Doulas: research-based benefits

In honor of World Doula Week, we’d like to highlight some of the many benefits of hiring a doula to attend your pregnancy, birth and postpartum periods. A doula can bring tremendous support and peace of mind to this special time in your life, and they can add incredible support to both the mother-to-be and her partner. So, when it comes to hiring a doula, what are the potential benefits? Let’s have a look:What are the benefits of hiring a doula to attend your birth? Onya Baby explains.But first, what is a doula? Well, a doula is trained in childbirth; a professional who provides emotional, physical and informational support to the mother who is expecting, experiencing labor, or has recently given birth. The doula’s purpose is to help women have a safe, memorable and empowering birthing experience. The client-doula relationship can begin several months prior to the woman’s birth, and can continue several months postpartum. This can result in a close relationship, which allows the birthing mother to truly feel comfortable with her doula, thus enhancing their partnership and her birthing experience as a whole. There are birth doulas, who provide support to a woman before and during her labor and birth, as well as postpartum doulas, who help the family transition to having the new baby as a part of the family.

According to a study attempting to assess the effects of continuous, one-to-one intrapartum support compared with usual care (see abstract: Continuous support for women during childbirth), researchers concluded that continuous support during labor has clinically meaningful benefits for women and infants and no known harm. Additionally, they state unequivocally that all women should have support throughout labor and birth.

In order to reach that conclusion, they looked at twenty-one trials involving 15,061 women that met inclusion criteria and provided usable outcome data. They found that women with continuous support throughout their labor and childbirth were more likely to have a spontaneous vaginal birth and less likely to have intrapartum analgesia, or to report dissatisfaction. In addition, their labors were shorter, they were less likely to have a caesarean or instrumental vaginal birth, regional analgesia , or a baby with a low 5-minute Apgar score (1).
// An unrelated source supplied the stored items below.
-- ==== Sys2Proof/Machine/Frame.lean ====
section
/-! DEFINITION. Save frames (R364): what a save keeps of a core, the layout of a frame, and the save and restore of it. -/
namespace Sys2Proof.Machine

/-- An item of a frame: its offset, its bytes, and its value in a context and as a restore puts it back. -/
structure FrameItem where
  off : Nat
  len : Nat
  get : Context → Nat
  put : Context → Nat → Context

/-- The items of one sequencer, 56 bytes: PC, predicates and loop counters. -/
def seqItems (q : Seq) : List FrameItem :=
  let base := 0x40 + 56 * seqNum q
  let regs (c : Context) : SeqRegs := match q with
    | .load => c.seqs.load
    | .compute => c.seqs.compute
    | .store => c.seqs.store
    | .control => c.seqs.control
  let set (c : Context) (r : SeqRegs) : Context := { c with seqs := c.seqs.set q r }
  [⟨base, 16, fun c => (regs c).pc.toNat, fun c v => set c { regs c with pc := BitVec.ofNat 72 v }⟩,
   ⟨base + 16, 8, fun c => (regs c).p.toNat ||| 1, fun c v => set c { regs c with p := putBit (BitVec.ofNat 16 v) 0 false }⟩] ++
  (List.range 4).map (fun i => ⟨base + 24 + 8 * i, 8,
    fun c => let l := mget (regs c).lc LoopCounter.zero i; l.rem.toNat + 2 ^ 32 * l.drain.toNat,
    fun c v => set c { regs c with lc := mset (regs c).lc LoopCounter.zero i ⟨BitVec.ofNat 32 v, BitVec.ofNat 3 (v / 2 ^ 32)⟩ }⟩)

/-- The items of a map of words, one in each `len` bytes from `off` on, for the keys from `first` on; a restore takes the bits of a mask
(R10). -/
def wordItems {w : Nat} (off len first n : Nat) (get : Context → SMap (BitVec w)) (put : Context → SMap (BitVec w) → Context)
    (mask : BitVec w := BitVec.allOnes w) : List FrameItem :=
  (List.range n).map (fun i => ⟨off + len * i, len, fun c => (mget (get c) 0 (first + i)).toNat,
    fun c v => put c (mset (get c) 0 (first + i) (BitVec.ofNat w v &&& mask))⟩)

/-- A list of at most `n` entries: its count in `lead` bytes, then its entries of `len` bytes. -/
def listItems {α : Type} (off lead len n : Nat) (d : α) (get : Context → List α) (put : Context → List α → Context)
    (enc : α → Nat) (dec : α → Nat → α) : List FrameItem :=
  ⟨off, lead, fun c => (get c).length, fun c v => put c ((get c ++ List.replicate n d).take (min v n))⟩ ::
  (List.range n).map (fun i => ⟨off + lead + len * i, len, fun c => (((get c)[i]?).map enc).getD 0,
    fun c v => put c (match (get c)[i]? with
      | none => get c
      | some x => (get c).set i (dec x v))⟩)

/-- A value queue. -/
def queueItems (off : Nat) (get : Context → List Word64) (put : Context → List Word64 → Context) : List FrameItem :=
  listItems off 8 8 8 0 get put (fun x => x.toNat) (fun _ v => w64 v)

/-- An entry of a result queue: its value, and its status from byte 8 on. -/
def entryWord (x : Word64 × BitVec 6) : Nat := x.1.toNat + 2 ^ 64 * x.2.toNat
def wordEntry (v : Nat) : Word64 × BitVec 6 := (w64 v, BitVec.ofNat 6 (v / 2 ^ 64))

/-- A membership (R169): VA at 0, the epoch of joining at 12, whether it is counted at 16, whether it has arrived at 17, and the epoch of
its arrival at 20 (log entry 16); a VA of zero names none. -/
def memberWord (m : Member) : Nat :=
  m.va.toNat + 2 ^ 96 * m.joined.toNat + 2 ^ 128 * m.counted.toNat + 2 ^ 136 * m.arrived.isSome.toNat +
    2 ^ 160 * (m.arrived.getD 0).toNat
def wordMember (v : Nat) : Member :=
  ⟨BitVec.ofNat 72 v, BitVec.ofNat 32 (v / 2 ^ 96), v / 2 ^ 128 % 2 == 1,
   if v / 2 ^ 136 % 2 = 1 then some (BitVec.ofNat 32 (v / 2 ^ 160)) else none⟩

/-- The four memberships at 0x430. -/
def memberItems : List FrameItem :=
  (List.range 4).map (fun i => ⟨0x430 + 32 * i, 32, fun c => ((c.task.members[i]?).map memberWord).getD 0,
    fun c v =>
      let before := if i = 0 then [] else c.task.members.take i
      { c with task := { c.task with members := if v % 2 ^ 72 = 0 then before else before ++ [wordMember v] } }⟩)

/-- The scalar region at 0x40. -/
def scalarItems : List FrameItem :=
  seqItems .load ++ seqItems .compute ++ seqItems .store ++ seqItems .control ++
  wordItems 0x120 8 0 32 (fun c => c.sc.g) (fun c m => { c with sc := { c.sc with g := m } }) ++
  wordItems 0x220 16 0 16 (fun c => c.sc.a) (fun c m => { c with sc := { c.sc with a := m } }) ++
  wordItems 0x320 8 0 8 (fun c => c.sc.m) (fun c m => { c with sc := { c.sc with m := m } })
    (fieldMask [(32, 23), (0, 22)]) ++
  wordItems 0x360 8 0 8 (fun c => c.q.tq) (fun c m => { c with q := { c.q with tq := m } }) ++
  queueItems 0x3A0 (fun c => c.q.vq0) (fun c l => { c with q := { c.q with vq0 := l } }) ++
  queueItems 0x3E8 (fun c => c.q.vq1) (fun c l => { c with q := { c.q with vq1 := l } }) ++ memberItems

/-- CSRs of a task's context; the others are the core's own, and their images are zero. -/
def contextCsr (n : Nat) : Bool := n != 7 && n != 0x0F && n != 0x10 && n != 0x11 && n != 0x15

/-- The CSR images at 0x1000; a restore takes the fields of each register (R10). -/
def csrItems : List FrameItem :=
  ((List.range 0xD0).filter contextCsr).map (fun n => ⟨0x1000 + 8 * n, 8, fun c => (mget c.csr (csrReset n) n).toNat,
    fun c v => { c with csr := mset c.csr (csrReset n) n (w64 v &&& csrMask n) }⟩)

/-- A record of a port or of the vector unit, as its three words. -/
def recordWord (r : Record) : Nat := r.w0.toNat + 2 ^ 64 * r.w1.toNat + 2 ^ 128 * r.w2.toNat
def wordRecord (v : Nat) : Record := ⟨w64 v, w64 (v / 2 ^ 64), w64 (v / 2 ^ 128)⟩

/-- A port's binding and walk position (R260): bound at byte 0, SATD at 1, RM at 2, the images popped or queued from byte 8 on; then the
records of the walk and of its index (log entry 16). A restore discards the images of the port. -/
def bindingWord (b : Option Binding) (pos : Nat) : Nat :=
  (match b with
    | none => 0
    | some b => 1 + 2 ^ 8 * b.satd.toNat + 2 ^ 16 * b.rm.toNat) + 2 ^ 64 * pos
def wordBinding (b : Option Binding) (v : Nat) : Option Binding :=
  if v % 2 = 0 then none
  else
    let x := b.getD ⟨⟨0, 0, 0⟩, ⟨0, 0, 0⟩, 0, false⟩
    some { x with satd := v / 2 ^ 8 % 2 == 1, rm := BitVec.ofNat 2 (v / 2 ^ 16) }
def portItems (off : Nat) (get : Context → Option Binding × Nat) (put : Context → Option Binding × Nat → Context) : List FrameItem :=
  let part (o : Nat) (r : Binding → Record) (f : Binding → Record → Binding) : FrameItem :=
    ⟨o, 24, fun c => ((get c).1.map (fun b => recordWord (r b))).getD 0,
     fun c v => put c ((get c).1.map (fun b => f b (wordRecord v)), (get c).2)⟩
  [⟨off, 16, fun c => bindingWord (get c).1 (get c).2, fun c v => put c (wordBinding (get c).1 v, v / 2 ^ 64)⟩,
   part (off + 16) (fun b => b.walk) (fun b r => { b with walk := r }),
   part (off + 48) (fun b => b.index) (fun b r => { b with index := r })]

/-- The ports, input ports first. -/
def allPortItems : List FrameItem :=
  (List.range 8).flatMap (fun n => portItems (0x2430 + 80 * n)
    (fun c => let p := mget c.vec.inp ⟨none, 0, []⟩ n; (p.bound, p.popped))
    (fun c (b, k) => { c with vec := { c.vec with inp := mset c.vec.inp ⟨none, 0, []⟩ n ⟨b, k, []⟩ } })) ++
  (List.range 4).flatMap (fun n => portItems (0x26B0 + 80 * n)
    (fun c => let p := mget c.vec.out ⟨none, 0, []⟩ n; (p.bound, p.queued))
    (fun c (b, k) => { c with vec := { c.vec with out := mset c.vec.out ⟨none, 0, []⟩ n ⟨b, k, []⟩ } }))
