/-- Rotate of R336 on a level of the core's die: the launch, and the state with the rotation moved. -/
def State.rotate (s : State) (level : Nat) (top : List Chosen) : Option Launch × State :=
  let key := 8 * s.die.toNat + level
  let r := mget s.disp.rotations ⟨65536, 0⟩ key
  let ls := s.disp.launches.filter (fun l => l.live)
  let order := ls.dropWhile (fun l => l.number != r.ptr) ++ ls
  match order.find? (fun l => top.any (fun c => c.launch == l.number)) with
  | none => (none, s)
  | some l =>
    let credit := (if l.number = r.ptr then r.credit else l.weight) - 1
    let r1 : Rotation := if credit = 0 then
        match s.launchAfter l.number with
        | some a => ⟨a.number, a.weight⟩
        | none => ⟨l.number, credit⟩
      else ⟨l.number, credit⟩
    (some l, { s with disp := { s.disp with rotations := mset s.disp.rotations ⟨65536, 0⟩ key r1 } })

/-- SelectFor of R336 for the modelled core. -/
def State.select (s : State) : State :=
  let k := s.candidates
  let p := k.foldl (fun p c => max p c.prio) 0
  let top := k.filter (fun c => c.prio == p)
  match s.rotate p top with
  | (none, _) => s
  | (some l, s1) =>
    let mine := top.filter (fun c => c.launch == l.number)
    let c := (mine.find? (fun c => c.parked.isSome)) <|> (mine.filter (fun c => c.parked.isNone)).getLast?
    { s1 with disp := { s1.disp with chosen := c } }.postOnce .bindTask

/-- The tick from which W of a stage or a parked task counts (R336): `now` where it has become ready. -/
def readySince (now : Nat) (ready : Bool) (since : Option Nat) : Option Nat := if ready then some (since.getD now) else none

/-- What has become ready in the tick that ends, and what is ready no more (R336). -/
def State.noteReady (s : State) : State :=
  let d := s.disp
  { s with disp := { d with
    launches := d.launches.map (fun l => { l with run := l.run.zipIdx.map (fun (r, n) =>
      { r with since := readySince s.clk.toNat (l.live && s.stageReady l n true) r.since }) })
    parked := d.parked.map (fun p => { p with since := readySince s.clk.toNat (s.parkedReady p) p.since }) } }

/-- Priorities that setprio has written take effect as a round begins (R337). -/
def State.takePriorities (s : State) : State :=
  { s with disp := { s.disp with launches := s.disp.launches.map (fun l => { l with prio := l.newPrio.getD l.prio, newPrio := none }) } }

/-- The head of a launch queue is admitted, or aborted where it depends on an aborted launch (R333, R362). -/
def State.admit1 (s : State) (q : Nat) : State :=
  match (mget s.disp.queues [] q).head? with
  | none => s
  | some n => match s.launchOf n with
    | none => s
    | some l =>
      let early := lhEarly l.header
      if !early && lhDepv l.header &&& ~~~l.released != 0 then s
      else
        let d := s.disp
        let s1 := { s with disp := { d with
          queues := mset d.queues [] q (mget d.queues [] q).tail
          launches := (d.launches.filter (fun x => x.live)) ++ [{ l with live := true }] ++
            d.launches.filter (fun x => !x.live && x.number != n) } }
        if !early && l.aborted != 0 then s1.endLaunch { l with live := true } true else s1

/-- LQSTAT of a submission that has been judged (R333). -/
def State.setLqstat (s : State) (n : Nat) (busy ok : Bool) (c : Option Cause) (launch : Option Nat) : State :=
  let a := 0x1000 + 32 * n + 16
  let r := put (putBit (putBit (s.cfgOf a) 63 busy) 62 ok) 56 6 ((c.map (fun x => x.code.toNat)).getD 0)
  s.setCfg a (match launch with
    | some l => put r 0 16 l
    | none => r)

/-- A descriptor of the host that has been checked enters its queue, or waits for a number (R332, R333). -/
def State.enterSubmitted (s : State) (n : Nat) (l : Launch) : State :=
  let l1 := s.noteDependences l
  let set (t : State) (x : Option Launch) : State := { t with disp := { t.disp with submitted := mset t.disp.submitted none n x } }
  if s.numbersFull || 16 ≤ (mget s.disp.queues [] n).length then (set s (some l1)).setLqstat n true false none none
  else
    let (s1, k) := (set s none).enterLaunch l1
    s1.setLqstat n false true none (some k)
Interestingly, the researcher’s analyses suggested that continuous support was most effective when provided by a woman who was neither part of the hospital staff nor the woman’s social network, which is where a doula would come in.

Additional studies have looked at maternal prenatal care and found similar results.

For instance, in another study – systematic review of midwife-led care vs. other models of maternity care – results showed that women who received models of midwife led care were less likely to experience fetal loss before 24 weeks’ gestation, less likely to have regional analgesia, less likely to have instrumental birth, less likely to have an episiotomy (with no significant differences in perineal lacerations), and were more likely to be attended at birth by a known midwife, more likely to have a spontaneous vaginal birth, initiate breast feeding and more stated to feel in control. In addition, their babies were more likely to have a shorter length of hospital stay (2). Although this particular study focuses on midwives, many women may not have access to midwifery care during her pregnancy and childbirth, and for post-natal care. A doula can be an excellent solution to a lack of midwifery care in a community, particularly because the doula can provide the much-needed support in any birth setting, whether it’s in a hospital, birth center or the client’s home.

Another benefit of having a doula in attendance is that it frees up the partner to support the birthing woman in a way that he (or she) sees fit, without having to worry about what he learned in birthing classes. That can be a significant benefit, depending upon the pair. The partner can instead focus on helping the birthing woman feel comfortable, take photos, or help support her in ways that she wants, aside from labor support.

If you’re interested in reading about what it’s like to be a doula, we shared a couple of guest posts in the past, each written by a doula. They’re both wonderful reads, and give you a great idea of what a day in the life of a doula can be like. If you’re interested in having a doula attend your pregnancy and birth, be sure to check the DONA website to find a certified doula in your area.

References:
1. Hodnett ED, Gates S, Hofmeyr GJ, Sakala C. Continuous Support for Women During Childbirth. Cochrane Database of Systematic Reviews. 2012 Oct 17;10:CD003766. doi: 10.1002/14651858.CD003766.pub4.
2. Soltani H, Sandall J. Organisation of maternity care and choices of mode of birth: a worldwide view. Midwifery. 2012 Apr;28(2):146-9. doi: 10.1016/j.midw.2012.01.009. Epub 2012 Feb 24.